Living sharks are often portrayed as the apex predators of the marine realm. Paleontologists have been able to identify fossils of their extinct ancestors that date back hundreds of millions of years to a time known as the Palaeozoic period. These early “sharks,” known as acanthodians, bristled with spines. In contrast to modern sharks, they developed bony “armor” around their paired fins.

A recent discovery of a new species of acanthodian from China surprised scientists with its antiquity. The find predates by about 15 million years the earliest acanthodian body fossils and is the oldest undisputed jawed fish.

These findings were published in Nature on Sept. 28.

Fanjingshania renovata, an ancient 'Shark' from China is Humans' oldest jawed ancestor; the study has been published on Nature — Fig. 1 Life reconstruction of Fanjingshania renovata. (Image by ZHANG Heming)

Reconstructed from thousands of tiny skeletal fragments, Fanjingshania, named after the famous UNESCO World Heritage Site Fanjingshan, is a bizarre fish with an external bony “armor” and multiple pairs of fin spines that set it apart from living jawed fish, cartilaginous sharks and rays, and bony ray- and lobe-finned fish.

Examination of Fanjingshania by a team of researchers from the Chinese Academy of Sciences, Qujing Normal University, and the University of Birmingham revealed that the species is anatomically close to groups of extinct spiny “sharks” collectively known as acanthodians. Unlike modern sharks, acanthodians have skin ossifications of the shoulder region that occur primitively in jawed fish.
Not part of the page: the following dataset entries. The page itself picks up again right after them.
-- ==== Sys2Proof/Machine/Gather.lean ====
section
/-! DEFINITION. The gather stage (R98 to R108, R150, R485, R486): masks (R187 to R189), weights of a stream, operand codes of a tile row,
scale alignment (R77 to R80), attention products (R177 to R185), and the passes of a product (R68 to R71). -/

namespace Sys2Proof.Machine

/-! ### Masks (R187 to R189) -/

/-- A mask descriptor in memory (R187): first query tile, query tiles, key tiles, its flags and its bitmaps. -/
structure MaskDesc where
  qTile0 : Nat
  qTiles : Nat
  kTiles : Nat
  flags : List Byte
  bitmaps : List Byte
  deriving DecidableEq, Repr

/-- Bytes of the padded flag array (R187). -/
def maskFlagBytes (qTiles kTiles : Nat) : Nat := ceilDiv (ceilDiv (qTiles * kTiles) 4) 64 * 64

/-- Read a descriptor (R187). -/
def parseMask (bs : List Byte) : MaskDesc :=
  let q := leAt bs 4 4
  let k := leAt bs 8 4
  let n := maskFlagBytes q k
  ⟨leAt bs 0 4, q, k, (bs.drop 32).take n, (bs.drop (32 + n)).take (8192 * leAt bs 12 4)⟩

/-- The flag of the tile of a given index (R187). -/
def maskFlag (m : MaskDesc) (i : Nat) : Nat := leAt m.flags (i / 4) 1 / 4 ^ (i % 4) % 4

/-- How many tiles before index i carry a bitmap (R187). -/
def bitmapsBefore (m : MaskDesc) (i : Nat) : Nat := ((List.range i).filter fun j => decide (maskFlag m j = 2)).length

/-- Whether a descriptor makes the pair of query position q and key position k visible (R188, R189). -/
def maskVisible (m : MaskDesc) (q k : Nat) : Bool :=
  let a := q / 256
  let b := k / 256
  if a < m.qTile0 ∨ m.qTile0 + m.qTiles ≤ a ∨ m.kTiles ≤ b then decide (k ≤ q)
  else
    let i := (a - m.qTile0) * m.kTiles + b
    let f := maskFlag m i
    if f = 0 then false
    else if f = 1 then true
    else if f = 2 then bitOf (leAt m.bitmaps (8192 * bitmapsBefore m i + 32 * (q % 256) + k % 256 / 8) 1) (k % 8)
    else decide (k ≤ q)

/-- Bytes of a mask descriptor with its flags and bitmaps, from its header (R187). -/
def maskBytes (h : List Byte) : Nat := 32 + maskFlagBytes (leAt h 4 4) (leAt h 8 4) + 8192 * leAt h 12 4

/-- A row's mask, if its flags name one (R185). -/
def rowMask (s : State) (r : PitchRecord) (t : TableRow) : Option MaskDesc :=
  if bitOf t.flags 2 then
    let da := daOf s r t.mask
    let h := peekBytes s da 32
    some (parseMask (peekBytes s da (maskBytes h)))
  else none

/-- A key exists for a row up to the position of its last new token (R185). -/
def keyExists (t : TableRow) (k : Nat) : Bool := decide (k < t.context + t.newTokens)

/-- Whether a query of a row sees a key (R185, R189). -/
def pairVisible (m : Option MaskDesc) (t : TableRow) (q k : Nat) : Bool :=
  keyExists t k && (match m with
    | none => decide (k ≤ q)
    | some d => maskVisible d q k)

/-- Whether any query of a row sees any of the keys k0 to k0 + n − 1 (R185). -/
def chunkVisible (m : Option MaskDesc) (t : TableRow) (k0 n : Nat) : Bool :=
  (List.range t.newTokens).any fun i => (List.range n).any fun j => pairVisible m t (t.context + i) (k0 + j)

/-! ### Weights (R36 to R44, R95, R104) -/

/-- The multiplier passes of a trit. -/
def tritTerms (t : Int) : List (Int × Nat) := if t = 0 then [] else [(t, 0)]

/-- The weight of stored row n at original position j of a tensor, as (sign, place) pairs, or the fault that reading it meets: every
code that the engine must read to reach it is validated (R98, R103 to R105). -/
def weightAt (t : LoadedTensor) (payload : List Byte) (n j : Nat) : Except FormatFault (List (Int × Nat)) :=
  if t.format = 1 then
    match t5At payload (n * ceilDiv t.k 5) t.k j with
    | .ok v => .ok (tritTerms v)
    | .error f => .error f
  else if t.format = 3 then p8At payload (n * t.k) j
  else
    let first := t.rowStarts.getD n 0
    let stop := t.rowStarts.getD (n + 1) (t.payloadBytes / 8)
    match nmGroups payload t.n t.m t.k stop (j / t.m + 1) 0 ⟨first, 0⟩ with
    | .error f => .error f
    | .ok (slots, p) =>
      if t.k ≤ (j / t.m + 1) * t.m ∧ p.bit < 64 ∧ !onesFrom (nmWord payload p.word) p.bit then .error ⟨0x0104, 8 * p.word, p.bit⟩
      else if t.k ≤ (j / t.m + 1) * t.m ∧ p.word + 1 ≠ stop then .error ⟨0x0107, 8 * p.word, 0⟩
      else .ok (tritTerms (((slots.find? fun x => decide (x.1 = j)).map (·.2)).getD 0))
Fig. 3 Life reconstruction of Fanjingshania renovata. (Image by FU Boyuan and FU Baozhong)

The fossil remains of Fanjingshania were recovered from bone bed samples of the Rongxi Formation at a site in Shiqian County of Guizhou Province, South China.

These findings present tangible evidence of a diversification of major vertebrate groups tens of millions of years before the beginning of the so called “Age of Fishes” some 420 million years ago.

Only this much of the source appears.